Rescue efforts are humanitarian and altruistic. They are undertaken to save people, even those who make stupid decisions or disastrous mistakes.

We save flood, fire and tornado victims, even if they didn't evacuate or respond properly to repeated weather or evacuation warnings.

We perform heart surgery, even on people who made stupid dietary decisions bound to cost us all, and who ignored the many warnings and danger signs along the way.

But we don't present them with a bill for such humanitarian services; otherwise, they're not humanitarian.

Mr. Boucher made a stupid decision, one that almost cost him his life. His harrowing experience both punished and deterred him; he won't reoffend and he doesn't need further deterrence or punishment.

North Shore Rescue volunteers don't want people to be billed for rescues. Its members say doing so would discourage missing people from seeking rescue and encourage ill-trained friends and family to bumble off into dangerous wilderness areas to avoid professional rescuer costs.

North Shore Rescue also says billing people for rescue might even encourage victims to hide from rescuers and take escape risks they wouldn't normally take, all to save a few bucks.

Mr. Boucher's rescue is a happy story. We should be applauding the rescuers and his saved life rather than demanding recompense almost before his toes have warmed up.

We need to lighten up.

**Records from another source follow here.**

-- ==== Sys2Proof/Safety.lean ====
section
/-! DEFINITION. What counts as a safe run, and the terms that claims use: registers with nothing outstanding, what a syllable leaves
unchanged, and the invariant of the machine. -/

namespace Sys2Proof

/-- n steps from a state all answer a next state. A trap, a kill and an imprecise fault of the spec are next states (R352-R360);
what stops a run is a Fault or a Refusal of this model. -/
def safeRun (n : Nat) (s : Machine.State) : Prop := ∃ t, core.run n s = .next t

/-- Every run from a state is safe, however long. -/
def safe (s : Machine.State) : Prop := ∀ n, safeRun n s

end Sys2Proof

namespace Sys2Proof.Machine

/-- The scalar register that a field names reads v, with nothing outstanding to it (R53: s0 reads as zero). -/
def State.hasS (s : State) (r : BitVec 5) (v : Word) : Prop :=
  if r = 0 then v = 0 else s.cx.sreg r.toNat = Cell.of v

/-- The predicate that a field names reads v, with nothing outstanding to it (R53: p0 reads as all ones). -/
def State.hasP (s : State) (r : BitVec 4) (v : Word) : Prop :=
  if r = 0 then v = BitVec.allOnes 64 else s.cx.preg r.toNat = Cell.of v

/-- The vector register that a field names holds v, nothing is outstanding to it, and its bank is not lent (R54). -/
def State.hasV (s : State) (r : BitVec 5) (v : VReg) : Prop :=
  (s.cx.bank (r.toNat / 8)).at s.cur.entry = none ∧ s.cx.vreg r.toNat = Cell.of v

/-- The bank of a vector register is not lent (R54). -/
def State.openV (s : State) (r : BitVec 5) : Prop := (s.cx.bank (r.toNat / 8)).at s.cur.entry = none

/-- A 5-bit guard holds, or does not (R67). -/
def State.guardIs (s : State) (g : BitVec 5) (b : Bool) : Prop :=
  ∃ v, s.hasP (g.setWidth 4) v ∧ (v.getLsbD 0 != g.getLsbD 4) = b

/-- A 4-bit guard holds, or does not (R67). -/
def State.guard4Is (s : State) (g : BitVec 4) (b : Bool) : Prop := ∃ v, s.hasP g v ∧ v.getLsbD 0 = b

/-- A CSR holds v with nothing outstanding to it. -/
def State.hasCsr (s : State) (n : Nat) (v : Word) : Prop := s.cx.csrCell n = Cell.of v

/-- A scratchpad write that has not landed. -/
def StoreRec.inflight (r : StoreRec) : Option StoreRec := if r.landed then none else some r

/-- The state after an instruction keeps every part of the device but the contexts, memory and the tags, and whether events go first at the
next step (log 6). The free stream may advance. -/
structure KeepsParts (s t : State) : Prop where
  cores    : ∀ q, t.core q = s.core q
  dies     : ∀ d, t.die d = s.die d
  fns      : ∀ n, t.fn n = s.fn n
  moves    : t.moves = s.moves
  sends    : t.msends = s.msends ∧ t.eoss = s.eoss
  waits    : t.recasts = s.recasts ∧ t.resolves = s.resolves ∧ t.requests = s.requests ∧ t.invals = s.invals
  tasks    : t.saved = s.saved ∧ t.ended = s.ended ∧ t.tasks = s.tasks ∧ t.launches = s.launches
  tables   : t.exports = s.exports ∧ t.redwins = s.redwins ∧ t.fkeys = s.fkeys ∧ t.dlogs = s.dlogs
  host     : t.arrivals = s.arrivals ∧ t.clusterFn = s.clusterFn ∧ t.tick = s.tick ∧ t.unlogged = s.unlogged ∧ t.fabId = s.fabId
  firmware : t.recovery = s.recovery ∧ t.flash = s.flash ∧ t.config = s.config ∧ t.running = s.running
  plan     : t.residues = s.residues ∧ t.strikes = s.strikes ∧ t.lags = s.lags ∧ t.sched = s.sched ∧ t.focus = s.focus
  out      : t.out = s.out

/-- The state after an instruction keeps those parts and every context but the one of the syllable in issue. -/
structure KeepsDevice (s t : State) : Prop where
  others : ∀ c, c ≠ s.cur.ctx → t.ctx c = s.ctx c
  parts  : KeepsParts s t

/-- The same where bytes of memory change at once: the records that other contexts keep of their own scratchpad writes, so that their slots see
them by R40 to R44, may note that (log 8). -/
structure KeepsRest (s t : State) : Prop where
  others : ∀ c, c ≠ s.cur.ctx → t.ctx c = { s.ctx c with stores := (t.ctx c).stores } ∧
    (t.ctx c).stores.map StoreRec.inflight = (s.ctx c).stores.map StoreRec.inflight
  parts  : KeepsParts s t

/-- Every byte of memory reads as before. -/
def KeepsMemory (s t : State) : Prop := ∀ a, byteAt t.mem a = byteAt s.mem a

/-- Every tag reads as before. -/
def KeepsTags (s t : State) : Prop := ∀ a, tagAt t.tags a = tagAt s.tags a

/-- The registers and units of the context of the syllable in issue are as before, but for the scalar registers, predicates, vector
registers and CSRs listed. -/
structure KeepsRegs (s t : State) (sd pd vd cd : List Nat) : Prop where
  scalars    : ∀ r, r ∉ sd → (t.ctx s.cur.ctx).sreg r = s.cx.sreg r
  predicates : ∀ r, r ∉ pd → (t.ctx s.cur.ctx).preg r = s.cx.preg r
  vectors    : ∀ r, r ∉ vd → (t.ctx s.cur.ctx).vreg r = s.cx.vreg r
  csrs       : ∀ n, n ∉ cd → (t.ctx s.cur.ctx).csrCell n = s.cx.csrCell n
  task       : (t.ctx s.cur.ctx).task = s.cx.task
  handler    : (t.ctx s.cur.ctx).inHandler = s.cx.inHandler ∧ (t.ctx s.cur.ctx).chkv = s.cx.chkv

/-- The shape registers, lent banks, matrix and transpose state of the context are as before. -/
structure KeepsUnits (s t : State) : Prop where
  shapes   : ∀ r, (t.ctx s.cur.ctx).shapeActive r = s.cx.shapeActive r ∧ (t.ctx s.cur.ctx).shapeShadow r = s.cx.shapeShadow r
  lend     : (t.ctx s.cur.ctx).lend = s.cx.lend
  formats  : (t.ctx s.cur.ctx).fmtA = s.cx.fmtA ∧ (t.ctx s.cur.ctx).fmtB = s.cx.fmtB
  scales   : (t.ctx s.cur.ctx).scaleA = s.cx.scaleA ∧ (t.ctx s.cur.ctx).scaleB = s.cx.scaleB
  turn     : (t.ctx s.cur.ctx).tu = s.cx.tu

/-- The frame of an instruction that works on registers only. -/
structure RegFrame (s t : State) (sd pd vd cd : List Nat) : Prop where
  device : KeepsDevice s t
  memory : KeepsMemory s t
  tags   : KeepsTags s t
  regs   : KeepsRegs s t sd pd vd cd
  units  : KeepsUnits s t
  stores : (t.ctx s.cur.ctx).stores = s.cx.stores

/-- The frame of an instruction that writes memory at once: only the listed bytes change, and the listed scalar registers and CSRs. -/
structure MemFrame (s t : State) (bytes sd cd : List Nat) : Prop where
  device : KeepsRest s t
  memory : ∀ a, a ∉ bytes → byteAt t.mem a = byteAt s.mem a
  regs   : KeepsRegs s t sd [] [] cd
  units  : KeepsUnits s t
  stores : (t.ctx s.cur.ctx).stores = s.cx.stores

/-- The invariant of the machine: memory and the tags have their canonical forms, and only words of the three scratchpad levels carry a tag (R61). -/
structure State.Canonical (s : State) : Prop where
  memory : memoryWf s.mem = true
  tags   : Sparse.wf tagEmpty s.tags = true
  stores : ∀ e ∈ s.tags, inStore (8 * e.1) = true

/-- A scalar register has a result v issued to it, which lands lat entries on; s0 ignores it (R39, R53). -/
def WritesS (s t : State) (d : BitVec 5) (lat : Nat) (v : Word) : Prop :=
  if d = 0 then (t.ctx s.cur.ctx).sreg 0 = s.cx.sreg 0
  else (t.ctx s.cur.ctx).sreg d.toNat =
    (s.cx.sreg d.toNat).push ⟨s.cur.slot, s.cur.entry, lat, s.cur.entry + lat, false, BitVec.allOnes 64, v⟩

/-- A predicate has a result issued to it; p0 ignores it (R39, R53). -/
def WritesP (s t : State) (d : BitVec 4) (lat : Nat) (v : Word) : Prop :=
  if d = 0 then (t.ctx s.cur.ctx).preg 0 = s.cx.preg 0
  else (t.ctx s.cur.ctx).preg d.toNat =
    (s.cx.preg d.toNat).push ⟨s.cur.slot, s.cur.entry, lat, s.cur.entry + lat, false, BitVec.allOnes 64, v⟩

/-- The lanes of a mask have a result issued to a vector register (R39, R163). -/
def WritesV (s t : State) (d : BitVec 5) (lat : Nat) (lanes v : VReg) : Prop :=
  (t.ctx s.cur.ctx).vreg d.toNat =
    (s.cx.vreg d.toNat).push ⟨s.cur.slot, s.cur.entry, lat, s.cur.entry + lat, false, lanes, v⟩

/-- The syllable in issue has issued, and nothing else of its context's place in the program has changed: its slot's frontier passes its
entry, it leaves its slot's queue, and dispatch stands where it stood (R35, R353). -/
def Advances (s t : State) : Prop :=
  let x := (s.cx.issued s.cur.entry s.cur.slot).prune
  let y := t.ctx s.cur.ctx
  y.front = x.front ∧ y.queue = x.queue ∧ y.entry = s.cx.entry ∧ y.pc = s.cx.pc ∧ y.redirects = s.cx.redirects ∧ y.nulls = s.cx.nulls ∧
    y.loop = s.cx.loop ∧ y.syncs = s.cx.syncs ∧ y.late = s.cx.late

/-- An instruction completes: it answers a next state in which its scalar destination has v issued to it within lat, its syllable has
issued, and everything else of the machine is as before. -/
def IssuesS (i : Instr) (s : State) (d : BitVec 5) (lat : Nat) (v : Word) : Prop :=
  ∃ t, exec i s = .next t ∧ WritesS s t d lat v ∧ Advances s t ∧ RegFrame s t [d.toNat] [] [] []

/-- The same with a predicate destination. -/
def IssuesP (i : Instr) (s : State) (d : BitVec 4) (lat : Nat) (v : Word) : Prop :=
  ∃ t, exec i s = .next t ∧ WritesP s t d lat v ∧ Advances s t ∧ RegFrame s t [] [d.toNat] [] []

end Sys2Proof.Machine
end

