/-- The ends of a copy command whose translations are at hand and whose device end passes its checks: the host bytes and the device bytes, in address
order (R388). -/
def State.copyGoes (s : State) (fn : Nat) (c : Command) (host dev : List Nat) : Prop :=
  copyRanges c = true ∧ s.mailBytes fn (bitsAt c.w0 56 8 = 2) true (span (copyHost c).toNat c.w3.toNat) = .ok host ∧ s.copyDev fn c = dev.map some ∧
    (∀ a ∈ dev, s.copyCheck (bitsAt c.w0 56 8 = 1) a = .pass) ∧ host.Nodup ∧ dev.Nodup ∧ host.length = dev.length ∧ dev.length = c.w3.toNat ∧
    (∀ a ∈ host, a < 2 ^ 64) ∧ (∀ a ∈ dev, 2 ^ 64 ≤ a ∧ a < 2 ^ 72) ∧ (∀ x, (s.ctx x).stores = []) ∧ s.dlogs = [] ∧ Strike.copy fn ∉ s.strikes

/-- A copy command has moved its bytes (R388): every destination byte has its source byte's value, with REL its flag word holds w5 and is FULL, and it has
completed with status 0. -/
def Copied (s t : State) (fn : Nat) (c : Command) (src dst : List Nat) : Prop :=
  (∀ i < dst.length, (∀ f, c.w0.getLsbD 49 = true → flagPA c.w4 = some f → dst.getD i 0 ∉ span f 8) →
    byteAt t.mem (dst.getD i 0) = byteAt s.mem (src.getD i 0)) ∧
    (c.w0.getLsbD 49 = true → ∀ f, flagPA c.w4 = some f → tagAt s.tags f ≠ tagPoison → tagAt s.tags f ≠ tagBroken →
      readNat t.mem f 8 = c.w5.toNat ∧ tagAt t.tags f = tagFull) ∧
    ((∀ f, flagPA c.w4 = some f → tagAt s.tags f ≠ tagPoison) → Completed s t fn c 0 0 0 (dst ++ ((flagPA c.w4).elim [] fun f => span f 8)))

/-- The bytes of a launch descriptor that lie at hand (R392). -/
def State.descriptorAt (s : State) (fn : Nat) (c : Command) (b : List Byte) : Prop :=
  ∃ l, s.mailBytes fn false true (span c.w1.toNat 192) = .ok l ∧ b = l.map (byteAt s.mem)

end Sys2Proof.Machine

/-- R388, R391 to R395, R280: COPYIN and COPYOUT move their bytes and release their flag word; with ACQ they wait while it is EMPTY, and go on when it is FULL, as
FLAG_WORD_ACQUIRE finds; a POISON flag word is a data error (the model's reading, log 47), and a BROKEN one ends the copy with an error (its status is free, log 86). LAUNCH of one root
without an image pushes its completed record to its core and arms a launch join word; one whose header is malformed completes with status 0x03, and signals
where the header asks for it (log 95; its DETAIL of zero is log 54); a launch of which nothing remains completes with its record. -/
def Obligations.CopiesAndLaunches : Prop :=
  (∀ (fn : Nat) (c : Command) (s : State) (host dev : List Nat), s.copyGoes fn c host dev →
    (c.w0.getLsbD 50 = false ∨ (s.fn fn).acquired = true →
      (s.takesUp fn c 1 → ∃ t : State, exec (.copyin fn c) s = .next t ∧ Copied s t fn c host dev) ∧
      (s.takesUp fn c 2 → s.poisoned dev = false → ∃ t : State, exec (.copyout fn c) s = .next t ∧ Copied s t fn c dev host)) ∧
    (∀ f, c.w0.getLsbD 50 = true → (s.fn fn).acquired = false → flagPA c.w4 = some f → (s.fn fn).flag = none ∨ (s.fn fn).flag = some (f, .tagged) →
      (∀ e ∈ [(1, Instr.copyin fn c), (2, Instr.copyout fn c)], s.takesUp fn c e.1 →
        (tagAt s.tags f = tagEmpty → ∃ t : State, exec e.2 s = .next t ∧ (t.fn fn).waiting = some c ∧ (t.fn fn).flag = some (f, .tagged) ∧ KeepsMemory s t) ∧
        (tagAt s.tags f = tagPoison → ∃ t : State, exec e.2 s = .next t ∧ Completed s t fn c 7 0 c.w4 []) ∧
        (tagAt s.tags f = tagBroken → ∃ (t : State) (st : Nat), exec e.2 s = .next t ∧ 0 < st ∧ st ≤ 10 ∧ Completed s t fn c st 0 c.w4 [])) ∧
      (tagAt s.tags f = tagFull → (s.fn fn).waiting = some c → (s.fn fn).slotFree = true →
        (bitsAt c.w0 56 8 = 1 → ∃ t : State, exec (.flagWordAcquire fn) s = .next t ∧ Copied s t fn c host dev) ∧
        (bitsAt c.w0 56 8 = 2 → s.poisoned dev = false → ∃ t : State, exec (.flagWordAcquire fn) s = .next t ∧ Copied s t fn c dev host)))) ∧
  (∀ (fn : Nat) (c : Command) (s : State) (l : List Nat), s.takesUp fn c 3 → c.w1.toNat % 64 = 0 → s.mailBytes fn false true (span c.w1.toNat 64) = .ok l →
    headerOk (l.map (byteAt s.mem)) = false →
    let h := wordAt (l.map (byteAt s.mem)) 0
    ∃ t : State, exec (.launch fn c) s = .next t ∧ (t.fn fn).head = (s.fn fn).head + 1 ∧ (t.fn fn).waiting = none ∧ t.launches = s.launches ∧
      RecordAt t (s.nextRecord fn) 3 3 (bitsAt c.w0 28 20) (bitsAt c.w0 0 16) 0 0 (s.fn fn).head ∧
      (t.vector fn (bitsAt h 16 11)).pending = (s.vector fn (bitsAt h 16 11)).pending + (if h.getLsbD 33 then 1 else 0)) ∧
  (∀ (fn : Nat) (c : Command) (s : State) (b : List Byte) (wd : Nat), s.takesUp fn c 3 → c.w1.toNat % 64 = 0 → s.descriptorAt fn c b → (∀ l ∈ s.launches, l.id ≠ s.nextId) →
    bitsAt (wordAt b 0) 0 16 = 1 → headerOk (b.take 64) = true → (s.fn fn).placing = none →
    let r := rootAt b 0
    let q := r.trec.coreNum
    s.rootOk fn r = true → r.img = 0 → r.trec.pin = true → s.freeWord r.trec.die = some wd → (s.core q).deque.length < 64 → r.trec.arg1.toNat < 2 ^ 60 → r.trec.arg2.toNat < 2 ^ 60 →
    ∃ (t : State) (l : Launch) (k : QRec), exec (.launch fn c) s = .next t ∧ t.launches = s.launches ++ [l] ∧ (l.fn, l.pasid, l.words, l.kills, l.torn) = (fn, c.pasid, [wd], [], false) ∧
      l.tvec = wordAt b 8 ∧ l.trecBase = wordAt b 16 ∧ l.index = (s.fn fn).head ∧ (t.fn fn).head = (s.fn fn).head + 1 ∧ (t.fn fn).waiting = none ∧
      (t.core q).deque = (s.core q).deque ++ [k] ∧ k.launch = l.id ∧ k.parent = none ∧
      (k.trec.entry, k.trec.arg1, k.trec.arg2, k.trec.conds, k.trec.depth, k.trec.lk) = (r.trec.entry, r.trec.arg1, r.trec.arg2, [], 0, 0x8000) ∧
      locAddr k.trec.join = BitVec.ofNat 64 (10 * 2 ^ 60 + (wd - diePA r.trec.die 0)) ∧ k.trec.seq = (s.die r.trec.die).nextSeq ∧
      readNat t.mem wd 8 = 1 ∧ tagAt t.tags wd = tagFull ∧ ∀ x, x ∉ span wd 8 → byteAt t.mem x = byteAt s.mem x) ∧
  (∀ (s : State) (l : Launch), s.launchOf l.id = some l → l.words.all s.wordDone = true → (∀ p ∈ (s.fn l.fn).placing, p.1 ≠ l.id) → s.launchConds l.id = [] →
    s.launchBusy l.id = false → (∀ k ∈ l.kills, k.base = none ∨ k.record = []) → l.mute = false → (s.fn l.fn).slotFree = true → s.dlogs = [] →
    ∃ t : State, exec (.launchCompletion l.id) s = .next t ∧ t.launches = s.launches.filter (fun o => o.id ≠ l.id) ∧
      RecordAt t (s.nextRecord l.fn) l.op.toNat (if l.torn then 2 else if l.kills = [] then 0 else 1) l.pasid.toNat l.user.toNat
        (BitVec.ofNat 64 l.kills.length) l.detail l.index ∧
      (t.fn l.fn).cplTail = (s.fn l.fn).cplTail + 1 ∧ (∀ x, x ∉ span (s.nextRecord l.fn) 32 → byteAt t.mem x = byteAt s.mem x) ∧
      (t.vector l.fn l.vec).pending = (s.vector l.fn l.vec).pending + (if l.irq then 1 else 0))

/-- R375 to R377, R380, R381, R409, R411: RESET gives every part but memory, tags and flash its reset state, in recovery when the image or the configuration
block in flash does not verify; a function-level reset and a teardown leave no move, launch, condition or live object of their PASIDs; a margin re-plan needs an idle die and
its completion counts an epoch; a row is copied to a spare of its bank and remapped, an error in the spare ends its use, and without a spare the row's
units are quarantined; a quarantined unit is scrubbed. (That RESET keeps memory and tags, and the reset values the spec does not give, are the model's
choices, logs 3 and 2; so is what a function-level reset does to the mailbox registers and launches, log 14.) -/
def Obligations.ResetsTeardownsAndFirmware : Prop :=
  (∀ s : State, ∃ t : State, exec .reset s = .next t ∧ KeepsMemory s t ∧ KeepsTags s t ∧ t.flash = s.flash ∧ t.config = s.config ∧ t.recovery = !(s.verifies s.flash && Config.signatureValid s.config) ∧
    t.running = (if s.verifies s.flash && Config.signatureValid s.config then s.flash else []) ∧ t.arrivals = [] ∧ t.requests = [] ∧ t.resolves = [] ∧
    (∀ c, t.ctx c = Ctx.idle) ∧ (∀ q, t.core q = Core.start) ∧ (∀ d, t.die d = Die.start) ∧ (∀ n, t.fn n = FnRegs.start) ∧ t.moves = [] ∧ t.msends = [] ∧
    t.eoss = [] ∧ t.launches = [] ∧ t.saved = [] ∧ t.ended = [] ∧ t.dlogs = [] ∧ t.exports = [] ∧ t.redwins = [] ∧ t.tick = 0 ∧ (∀ g, t.clusterFnOf g = 0)) ∧
  (∀ (s : State) (ps : List (BitVec 20)) (us : List Nat), ∃ t : State, exec (.addressSpaceTeardown ps us) s = .next t ∧ (∀ p ∈ ps,
      (∀ l ∈ t.launches, l.pasid = p → l.torn = true) ∧ (∀ m ∈ t.moves, m.pasid ≠ p) ∧ (∀ d j o, t.obj d j = some o → o.pasid = p → o.live = false) ∧
      ∀ d, ∀ k ∈ (t.die d).conds, k.2.pasid ≠ p) ∧
    ∀ u ∈ us, u / halfUnits < 2 → u ∈ (t.die (u / halfUnits)).quarantine ∨ u ∈ (t.die (u / halfUnits)).pendQuarantine) ∧
  (∀ (s : State) (fn : Nat), fn < 17 → ∃ t : State, exec (.functionLevelReset fn) s = .next t ∧ t.fn fn = { FnRegs.start with pasids := (s.fn fn).pasids } ∧
    (∀ l ∈ t.launches, l.fn = fn → l.mute = true) ∧ ∀ p ∈ (s.fn fn).pasids, (∀ m ∈ t.moves, m.pasid ≠ p) ∧ ∀ d j o, t.obj d j = some o → o.pasid = p → o.live = false) ∧
  (∀ (s : State) (d : Nat), d < 2 → (s.dieIdle d = true → ∃ t : State, exec (.marginReplan d) s = .next t ∧ (t.die d).replan = true ∧ t.mem = s.mem ∧ t.ctxs = s.ctxs) ∧
    (s.dieIdle d = false → exec (.marginReplan d) s = .next s) ∧
    (∀ g, (s.die d).replan = true → ∃ t : State, exec (.replanCompletion d g) s = .next t ∧ (t.die d).replan = false ∧ (t.die d).epoch = (s.die d).epoch + 1 ∧
      (t.die d).guardBand = g ∧ t.mem = s.mem ∧ t.ctxs = s.ctxs) ∧
    (∀ row, (s.die d).rows.find? (fun r => r.1 = row) = none → ∃ t : State, exec (.rowSparing d row false) s = .next t ∧ t.mem = s.mem ∧
      (∀ k, s.spareFor d row = some k → (t.die d).rows = (s.die d).rows ++ [(row, k)] ∧ k < Config.spareRows d (Config.rowBank d row) ∧
        (Config.rowBank d row, k) ∉ (s.die d).badSpares ∧ ∀ r ∈ (s.die d).spared ++ (s.die d).rows, Config.rowBank d r.1 = Config.rowBank d row → r.2 ≠ k) ∧
      (s.spareFor d row = none → ∀ u ∈ Config.rowUnits d row, u / halfUnits < 2 → u ∈ (t.die (u / halfUnits)).quarantine ∨ u ∈ (t.die (u / halfUnits)).pendQuarantine)) ∧
    (∀ row k, (s.die d).rows.find? (fun r => r.1 = row) = some (row, k) → ∃ t : State, exec (.rowSparing d row true) s = .next t ∧ t.mem = s.mem ∧
      (Config.rowBank d row, k) ∈ (t.die d).badSpares ∧ (row, k) ∉ (t.die d).rows) ∧
    (∀ row k, (s.die d).rows.find? (fun r => r.1 = row) = some (row, k) → ∃ t : State, exec (.rowCopyCompletion d row) s = .next t ∧ (row, k) ∈ (t.die d).spared ∧
      (row, k) ∉ (t.die d).rows ∧ t.mem = s.mem) ∧
    (∀ u clean, u ∈ (s.die d).quarantine → ∃ t : State, exec (.quarantineScrub d u clean) s = .next t ∧
      (∀ x, byteAt t.mem x = if x ∈ span (hbmPA (4096 * u)) 4096 then 0 else byteAt s.mem x) ∧ (clean = true → u ∉ (t.die d).quarantine) ∧
      (clean = false → (t.die d).quarantine = (s.die d).quarantine)))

Shrill demands for harsh punishments seek not deterrence, but vengeance.

If a judge feels restorative justice is appropriate, he can assign the rescued person to help raise money for North Shore Rescue or to perform related civic service.

And if Cypress Mountain considers rescues too costly, it is within its rights to decline to participate.

Face to Face columnist Jim Nelson is a retired Tri-City teacher and principal who lives in Port Moody. He has contributed a number of columns on education-related issues to The Tri-City News.